Mandalorian ist filmtechnisch bestimmt nicht ganz oben einzureihen, aber es hat Herz. So seh ich das als langjähriger Star Wars Fan. Wäre aber interessiert, die Meinung von Leuten zu hören, die nicht so in Comics, Spiele, Bücher verstrickt sind. Da gibt es sicherlich, weniger Aha-Momente


----------



## Technologie_Texter (27. Dezember 2020)

Hast du die Serie überhaupt gesehen?


----------



## Standeck (27. Dezember 2020)

schluumi schrieb:


> Aber ist Mandalorian nicht das genaue Gegenteil? Das Konzept ist ja kaum eine stringente Handlung, als viel mehr eine Monster of the Week Formel, in der auf A-team artige Weise, auf immer neuen Planeten, den lokalen Dorfbewohnern kurz geholfen wird. Bisschen Fanservice und Namedropping machen für mich jetzt keine gute Story. Es wundert mich echt, dass das Konzept für viele so gut funktioniert tbh.



Es hat eine stringente Handlung. Staffel 2 geht da viel weiter voran als noch Staffel 1. Ich an deiner Stelle würde es mir anschauen und mir meine eigene Meinung bilden anstatt einfach bei deinen Vorurteilen zu bleiben.


----------



## Berserkervmax (27. Dezember 2020)

Besser ! Eindeutig !
Noch bessere wär nur ein  anderes Ende....


----------



## FetterKasten (27. Dezember 2020)

Ich seh da nur minimale Unterschiede beim genauen Hinsehen. Mit dem Deep Fake sieht er etwas jünger aus, was evtl. besser passt und die Augen sind etwas klarer.

Ist aber schon beeindruckend, was heutzutage als normaler Mensch möglich ist, wenn man sich auskennt.


----------



## Technologie_Texter (27. Dezember 2020)

Berserkervmax schrieb:


> Noch bessere wär nur ein  anderes Ende....

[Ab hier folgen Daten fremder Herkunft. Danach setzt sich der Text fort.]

theorem decideShed_fixed {s : State} (ha : σ = .active) (h : Fixed σ τ l g s) :
    Fixed σ τ l g (s.decideShed) := by
  unfold State.decideShed
  try dsimp only
  repeat' first
    | with_reducible exact h
    | with_reducible refine place_fixed _ ?_ ?_
    | with_reducible refine onPool_fixed (fun _ => rfl) ?_
    | exact ha
    | exact Or.inr ha
    | split

theorem placeTakensDue_fixed {s : State} (ha : σ = .active) (h : Fixed σ τ l g s) :
    Fixed σ τ l g (s.placeTakensDue) := by
  unfold State.placeTakensDue
  refine foldl_inv (Fixed σ τ l g) _ (fun s a h => ?_) _ _ ?_
  all_goals
  try dsimp only
  repeat' first
      | with_reducible exact h
      | with_reducible apply placeTaken_fixed
      | exact ha
      | exact Or.inr ha
      | split

theorem shadowFill_fixed {s : State} (ha : σ = .active) (h : Fixed σ τ l g s) :
    Fixed σ τ l g (s.shadowFill) := by
  unfold State.shadowFill
  try dsimp only
  repeat' first
    | with_reducible exact h
    | with_reducible refine placeBid_fixed _ _ ?_ ?_
    | exact ha
    | exact Or.inr ha
    | split

theorem census_fixed {s : State} (ha : σ = .active) (h : Fixed σ τ l g s) :
    Fixed σ τ l g (s.census) := by
  unfold State.census
  try dsimp only
  repeat' first
    | with_reducible exact h
    | with_reducible refine place_fixed _ ?_ ?_
    | with_reducible refine onPool_fixed (fun _ => rfl) ?_
    | exact ha
    | exact Or.inr ha
    | split

theorem examineLosses_fixed {s : State} (hp : σ = .listen ∨ σ = .active) (h : Fixed σ τ l g s) :
    Fixed σ τ l g (s.examineLosses) := by
  unfold State.examineLosses
  refine foldl_inv (Fixed σ τ l g) _ (fun s a h => ?_) _ _ ?_
  all_goals
  try dsimp only
  repeat' first
      | with_reducible exact h
      | with_reducible refine place_fixed _ ?_ ?_
      | exact hp
      | split

theorem ageRoster_fixed {s : State} (h : Fixed σ τ l g s) :
    Fixed σ τ l g (s.ageRoster) := by
  exact onMap_fixed (fun _ => rfl) h

theorem doSwitchFrame_fixed {s : State} (c : CtxNum) (h : Fixed σ τ l g s) :
    Fixed σ τ l g (s.doSwitchFrame c) := by
  unfold State.doSwitchFrame
  repeat' first
    | with_reducible exact h
    | with_reducible refine putCtx_fixed _ _ ?_ ?_
    | with_reducible apply releaseCtx_fixed
    | exact active_of_ctx h ‹_›
    | exact active_of_ctxFor h ‹_›
    | exact Or.inr (active_of_ctx h ‹_›)
    | exact Or.inr (active_of_ctxFor h ‹_›)
    | split

theorem switchContexts_fixed {s : State} (h : Fixed σ τ l g s) :
    Fixed σ τ l g (s.switchContexts) := by
  unfold State.switchContexts
  refine foldl_inv (Fixed σ τ l g) _ (fun s a h => ?_) _ _ ?_
  all_goals
  try dsimp only
  repeat' first
      | with_reducible exact h
      | with_reducible apply doSwitchFrame_fixed
      | exact active_of_ctx h ‹_›
      | exact active_of_ctxFor h ‹_›
      | exact Or.inr (active_of_ctx h ‹_›)
      | exact Or.inr (active_of_ctxFor h ‹_›)
      | split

Was würdest du dir da wünschen?


----------



## schluumi (27. Dezember 2020)

Grendizer schrieb:


> Bin auch ein Kind der 80er und das Format kennt man aus der Zeit. Glaube das Thema ist eher was subjektives. Vorteil von Mando ist, man erkennt einen roten Faden, bei A-Team kann man ja (kein A-Team Experte) die Folgen schauen wie man will, da es keinen Hauptstrang gibt.



Aber das gilt ja für Mando auch abgesehen von seiner groben Rahmenhandlung. Die Episoden sind im Grunde in sich abgeschlossene kleine Abenteuer die in 30 Minuten passen mussten.



> Clone Wars und Rebels ist wie Mando relativ simple, hat aber einfach Respekt vor der Welt und den Geschichten und versuchen auf einfache Weise, eine spannende Geschichte zu erzählen.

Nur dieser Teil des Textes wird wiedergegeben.